One such effort is the ADVISE technology program. Managed by the DHS 
Science and Technology Directorate, 9 the ADVISE program is primarily 
responsible for (1) continuing to develop the ADVISE data mining tool and 
(2) promoting and supporting its implementation throughout DHS. 
According to program officials, it has spent approximately $40 million to 
develop the tool since 2003. 

To promote the possible implementation of the tool within DHS 
component organizations, program officials have made demonstrations 
(using unclassified data) to interested officials, highlighting the tool's 
planned capabilities and expected benefits. Program officials have 
established working relationships with component organizations that are 
considering adopting the tool, including detailing them staff (typically 
contractor-provided) to assist in the setup and customization of their 
ADVISE implementation and providing training for the analysts who are to 
use it. 

Program officials project that implementation of the tool at a component 
organization should generally consist of six main phases and take 
approximately 12 to 18 months to complete.

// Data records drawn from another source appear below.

-- ==== Sys2Proof/Laws/History.lean ====
section
/-! SUPPORT. What the operations of the history ring can answer (45_history_debug.md R162 to R166). -/

namespace Sys2Proof.Laws

open Sys2Proof.Machine

theorem moveCursor_some {s t : State} {c : Nat} {e : Snapshot} : moveCursor s c = (some e, t) ↔
    s.hist[c]? = some e ∧ t = { s.restore e with cur := some c } := by
  unfold moveCursor
  cases s.hist[c]? with
  | none => simp
  | some x =>
    constructor
    · intro h
      cases h
      exact ⟨rfl, rfl⟩
    · rintro ⟨h, rfl⟩
      cases h
      rfl

theorem moveCursor_none {s t : State} {c : Nat} : moveCursor s c = (none, t) ↔ s.hist[c]? = none ∧ t = s := by
  unfold moveCursor
  cases s.hist[c]? with
  | none =>
    constructor
    · intro h
      cases h
      exact ⟨rfl, rfl⟩
    · rintro ⟨-, rfl⟩
      rfl
  | some x => simp

theorem length_appendBounded_le {n : Nat} {h : List Snapshot} {e : Snapshot} (hn : h.length ≤ n) :
    (appendBounded n h e).length ≤ n := by
  unfold appendBounded
  split
  · simp
    omega
  · omega

theorem mem_appendBounded {n : Nat} {h : List Snapshot} {e x : Snapshot} (hx : x ∈ appendBounded n h e) :
    x ∈ h ∨ x = e := by
  unfold appendBounded at hx
  split at hx
  · have := List.mem_of_mem_drop hx
    simpa using this
  · simpa using hx

theorem mem_keptHistory {h : List Snapshot} {cur : Option Nat} {x : Snapshot} (hx : x ∈ keptHistory h cur) :
    x ∈ h := by
  cases cur with
  | none => exact hx
  | some c => exact List.mem_of_mem_take hx

/-- Appending leaves the new snapshot last, where the bound admits one. -/
theorem getLast?_appendBounded {n : Nat} {h : List Snapshot} {e : Snapshot} (hn : 1 ≤ n) :
    (appendBounded n h e).getLast? = some e := by
  unfold appendBounded
  split
  · cases h with
    | nil =>
      rename_i hl
      simp at hl
      omega
    | cons x h => simp
  · simp

end Sys2Proof.Laws
end

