-- ==== Sys2Proof/Proofs/Alu.lean ====
section
/-! PROOF. What the ALU answers: its result and its flags as statements about numbers
(40_control_alu.md R91 to R96). -/

namespace Sys2Proof.Machine

/-! ## N and Z -/

/-- N is the sign of the result read as a signed number (R92). -/
theorem flagN_iff {r : Word} : flagN r = true ↔ r.toInt < 0 := by
  rw [flagN, ← BitVec.msb_eq_getLsbD_last, BitVec.msb_eq_toInt, decide_eq_true_iff]

theorem flagZ_iff {r : Word} : flagZ r = true ↔ r.toNat = 0 :=
  beq_iff_eq.trans BitVec.toNat_eq

/-! ## The low halves -/

theorem low32_eq_toNat_setWidth (v : Word) : low32 v = (v.setWidth 32).toNat :=
  (BitVec.toNat_setWidth 32 v).symm

/-- Bit 31 is the sign of the low half. -/
theorem getLsbD_31_eq_msb_setWidth (v : Word) : v.getLsbD 31 = (v.setWidth 32).msb :=
  (BitVec.msb_setWidth (v := 32) v).symm

/-- The low half of a difference is the difference of the low halves. -/
theorem setWidth_32_sub (a b : Word) : (a - b).setWidth 32 = a.setWidth 32 - b.setWidth 32 := by
  rw [BitVec.sub_eq_add_neg, BitVec.setWidth_add _ _ (by decide), BitVec.setWidth_neg_of_le (by decide),
    ← BitVec.sub_eq_add_neg]

/-! ## V -/

/-- The bit test of R94 for a sum is the signed overflow of the sum of the low halves. -/
theorem flagV_add (a b : Word) :
    flagV a b (a + b) .add = (a.setWidth 32).saddOverflow (b.setWidth 32) := by
  rw [BitVec.saddOverflow_eq, ← BitVec.setWidth_add a b (by decide)]
  simp only [← getLsbD_31_eq_msb_setWidth, flagV]
  generalize a.getLsbD 31 = x, b.getLsbD 31 = y, (a + b).getLsbD 31 = z
  revert x y z
  decide

/-- The bit test of R94 for a difference is the signed overflow of the difference of the low halves. -/
theorem flagV_sub (a b : Word) :
    flagV a b (a - b) .sub = (a.setWidth 32).ssubOverflow (b.setWidth 32) := by
  rw [BitVec.ssubOverflow_eq, ← setWidth_32_sub]
  simp only [← getLsbD_31_eq_msb_setWidth, flagV]
  generalize a.getLsbD 31 = x, b.getLsbD 31 = y, (a - b).getLsbD 31 = z
  revert x y z
  decide

theorem saddOverflow_iff {x y : BitVec 32} : x.saddOverflow y = true ↔
    ¬ (-(2 : Int) ^ 31 ≤ x.toInt + y.toInt ∧ x.toInt + y.toInt < 2 ^ 31) := by
  simp only [BitVec.saddOverflow, Bool.or_eq_true, decide_eq_true_eq]
  omega

theorem ssubOverflow_iff {x y : BitVec 32} : x.ssubOverflow y = true ↔
    ¬ (-(2 : Int) ^ 31 ≤ x.toInt - y.toInt ∧ x.toInt - y.toInt < 2 ^ 31) := by
  simp only [BitVec.ssubOverflow, Bool.or_eq_true, decide_eq_true_eq]
  omega

/-! ## The statements -/

/-- Settles O10: the test on bit 31 is signed overflow of the 32-bit halves. -/
theorem aluOverflowIsOf32Bits : Obligations.AluOverflowIsOf32Bits := by
  intro a b
  refine ⟨?_, ?_, rfl, rfl⟩
  · rw [← saddOverflow_iff, ← flagV_add]
    rfl
  · rw [← ssubOverflow_iff, ← flagV_sub]
    rfl

/-- Settles O7: the operations on words are those modulo 2^64 and on each bit. -/
theorem aluResultIsArithmetic : Obligations.AluResultIsArithmetic := by
  intro a b
  refine ⟨BitVec.toNat_add a b, ?_, fun k => BitVec.getLsbD_and, fun k => BitVec.getLsbD_or⟩
  have hb := b.isLt
  have hsub : (compute a b .sub).result.toNat = (2 ^ 64 - b.toNat + a.toNat) % 2 ^ 64 := BitVec.toNat_sub a b
  omega

/-- Settles O8: for every operation both flags are read off the 64-bit result. -/
theorem aluNegativeAndZeroFlags : Obligations.AluNegativeAndZeroFlags :=
  fun _ _ _ => ⟨flagN_iff, flagZ_iff⟩

/-- Settles O9: the numbers compared are the low halves. -/
theorem aluCarryIsOf32Bits : Obligations.AluCarryIsOf32Bits := by
  intro a b
  simp only [← low32_eq_toNat_setWidth]
  exact ⟨decide_eq_true_iff, decide_eq_true_iff, rfl, rfl⟩

/-- Settles O11: the comparison writes the flags of R122, whose Z tests equality with 0. -/
theorem comparisonWithZero : Obligations.ComparisonWithZero :=
  compute_sub_zero

end Sys2Proof.Machine
end

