-- ==== Sys2Proof/Proofs/ContinuousRun.lean ====
section
/-! PROOF. A continuous run is a chain of single steps that stops for the reason it reports
(44_sequencer.md R148, R150, R152; 45_history_debug.md R168). -/

namespace Sys2Proof.Machine

open Sys2Proof.Laws

/-- What the command `step()` answers is what `step` does; only a performed step changes the state (R134). -/
theorem stepCommand_eq {s t : State} {r : StepResult} (h : stepCommand s = (r, t)) :
    match r with
    | .stepped _ => s.completed = false ∧ step s = .next t
    | .completed => s.completed = true ∧ t = s
    | .fault f => step s = .fault f ∧ t = s
    | .refused x => step s = .refused x ∧ t = s := by
  unfold stepCommand at h
  split at h
  case isTrue hc =>
    cases h
    exact ⟨hc, rfl⟩
  case isFalse hc =>
    split at h <;> rename_i hstep <;> cases h
    · exact ⟨Bool.eq_false_iff.2 hc, hstep⟩
    · exact ⟨hstep, rfl⟩
    · exact ⟨hstep, rfl⟩

/-! ## The breakpoint check -/

/-- The loop checks for a breakpoint before its `n`-th step: in every iteration but the first of a run
(R148, D16). -/
def Checked (first : Bool) (n : Nat) : Prop := first = true → 0 < n

theorem checked_true {n : Nat} : Checked true n ↔ 0 < n := by simp [Checked]

theorem checked_false (n : Nat) : Checked false n := nofun

theorem checked_succ (first : Bool) (n : Nat) : Checked first (n + 1) := fun _ => n.succ_pos

/-- Where the loop goes on and the check is made, no breakpoint is ahead. -/
theorem not_atBreakpoint_of_check {first : Bool} {s : State}
    (h : (if first then none else s.breakpointAhead) = none) (hfirst : Checked first 0) : ¬ s.AtBreakpoint := by
  cases first with
  | true => exact absurd (hfirst rfl) (Nat.lt_irrefl 0)
  | false => exact breakpointAhead_none.1 h

/-! ## What a run shows -/

/-- What holds of the state `t` in which the loop ends after `n` performed steps, for each reason it
reports. -/
def EndsFor (first : Bool) (ticks : List Bool) (n : Nat) (t : State) : RunResult → Prop
  | .completed => ticks[n]? = some true ∧ t.completed = true
  | .fault f => ticks[n]? = some true ∧ step t = .fault f ∧ (Checked first n → ¬ t.AtBreakpoint)
  | .breakpoint line => ticks[n]? = some true ∧ Checked first n ∧ t.AtBreakpoint ∧
      ∃ e, t.prog[t.pc.toNat / 4]? = some e ∧ e.line = line
  | .cancelled => ticks[n]? = some false
  | .refused x => ticks[n]? = some true ∧ step t = .refused x ∧ (Checked first n → ¬ t.AtBreakpoint)
  | .outOfTicks => n = ticks.length

/-- The loop from `s` performs `n` steps, at readings that are true and past no breakpoint it checks for,
and ends in `t` for the reason `r`. -/
structure RunShows (first : Bool) (ticks : List Bool) (s : State) (n : Nat) (t : State) (r : RunResult) :
    Prop where
  steps : StepChain n s t
  readings : ∀ k, k < n → ticks[k]? = some true
  passes : ∀ m u, Checked first m → m < n → StepChain m s u → ¬ u.AtBreakpoint
  ending : EndsFor first ticks n t r

/-- The loop ends where it stands. -/
theorem RunShows.stop {first : Bool} {ticks : List Bool} {s : State} {r : RunResult}
    (h : EndsFor first ticks 0 s r) : RunShows first ticks s 0 s r where
  steps := rfl
  readings _ hk := absurd hk (Nat.not_lt_zero _)
  passes _ _ _ hm := absurd hm (Nat.not_lt_zero _)
  ending := h

/-- One more true reading and step in front do not change why the loop ends. -/
theorem EndsFor.cons {first : Bool} {ticks : List Bool} {n : Nat} {t : State} {r : RunResult}
    (h : EndsFor false ticks n t r) : EndsFor first (true :: ticks) (n + 1) t r := by
  cases r with
  | completed | cancelled => exact h
  | fault | refused =>
    obtain ⟨hreading, hstep, hahead⟩ := h
    exact ⟨hreading, hstep, fun _ => hahead (checked_false n)⟩
  | breakpoint =>
    obtain ⟨hreading, -, hahead⟩ := h
    exact ⟨hreading, checked_succ first n, hahead⟩
  | outOfTicks => exact congrArg Nat.succ h

/-- The loop performs a step and goes on. -/
theorem RunShows.cons {first : Bool} {ticks : List Bool} {s u t : State} {n : Nat} {r : RunResult}
    (hc : s.completed = false) (hstep : step s = .next u) (hahead : Checked first 0 → ¬ s.AtBreakpoint)
    (h : RunShows false ticks u n t r) : RunShows first (true :: ticks) s (n + 1) t r where
  steps := ⟨hc, u, hstep, h.steps⟩
  readings k hk := by
    cases k with
    | zero => rfl
    | succ k => exact h.readings k (Nat.lt_of_succ_lt_succ hk)
  passes m v hm hmn hv := by
    cases m with
    | zero =>
      obtain rfl : s = v := hv
      exact hahead hm
    | succ m =>
      obtain ⟨-, w, hw, hv⟩ := hv
      obtain rfl := Host.Outcome.next.inj (hstep.symm.trans hw)
      exact h.passes m v (checked_false m) (Nat.lt_of_succ_lt_succ hmn) hv
  ending := h.ending.cons

/-- Every run of the loop is such a chain of steps. -/
theorem runLoop_shows {first : Bool} {ticks : List Bool} {s t : State} {r : RunResult}
    (h : runLoop first ticks s = (r, t)) : ∃ n, RunShows first ticks s n t r := by
  induction ticks generalizing first s with
  | nil =>
    cases h
    exact ⟨0, .stop rfl⟩
  | cons reading ticks ih =>
    cases reading with
    | false =>
      cases h
      exact ⟨0, .stop rfl⟩
    | true =>
      rw [runLoop] at h
      split at h
      · rename_i line hcheck
        cases h
        cases first with
        | true => cases hcheck
        | false => exact ⟨0, .stop ⟨rfl, checked_false 0, breakpointAhead_some hcheck⟩⟩
      · rename_i hcheck
        have hahead := not_atBreakpoint_of_check hcheck
        split at h <;> rename_i hcommand
        · cases h
          obtain ⟨hc, rfl⟩ := stepCommand_eq hcommand
          exact ⟨0, .stop ⟨rfl, hc⟩⟩
        · cases h
          obtain ⟨hfault, rfl⟩ := stepCommand_eq hcommand
          exact ⟨0, .stop ⟨rfl, hfault, hahead⟩⟩
        · cases h
          obtain ⟨hrefused, rfl⟩ := stepCommand_eq hcommand
          exact ⟨0, .stop ⟨rfl, hrefused, hahead⟩⟩
        · obtain ⟨hc, hstep⟩ := stepCommand_eq hcommand
          obtain ⟨n, hn⟩ := ih h
          exact ⟨n + 1, hn.cons hc hstep hahead⟩

/-- Settles O59: a run begins with the one iteration that is exempt from the check. -/
theorem runIsSingleSteps : Obligations.RunIsSingleSteps := by
  intro speed ticks s t r h
  obtain ⟨n, hsteps, hreadings, hpasses, hending⟩ := runLoop_shows h
  refine ⟨n, hsteps, hreadings, fun m u hm => hpasses m u (checked_true.2 hm), ?_⟩
  cases r with
  | completed | cancelled | outOfTicks => exact hending
  | fault | refused | breakpoint => simpa only [EndsFor, checked_true] using hending

end Sys2Proof.Machine
end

The six phases are as follows: 

• preparing infrastructure and installing hardware and software; 

• modeling information sources and loading data; 



DHS Office of Inspector General, Survey of DHS Data Mining Activities (August 2006). 

9 The mission of the Science and Technology Directorate is to act as the primary research 
and development arm of DHS, providing federal, state, and local officials with the 
technology and capabilities to protect the United States homeland.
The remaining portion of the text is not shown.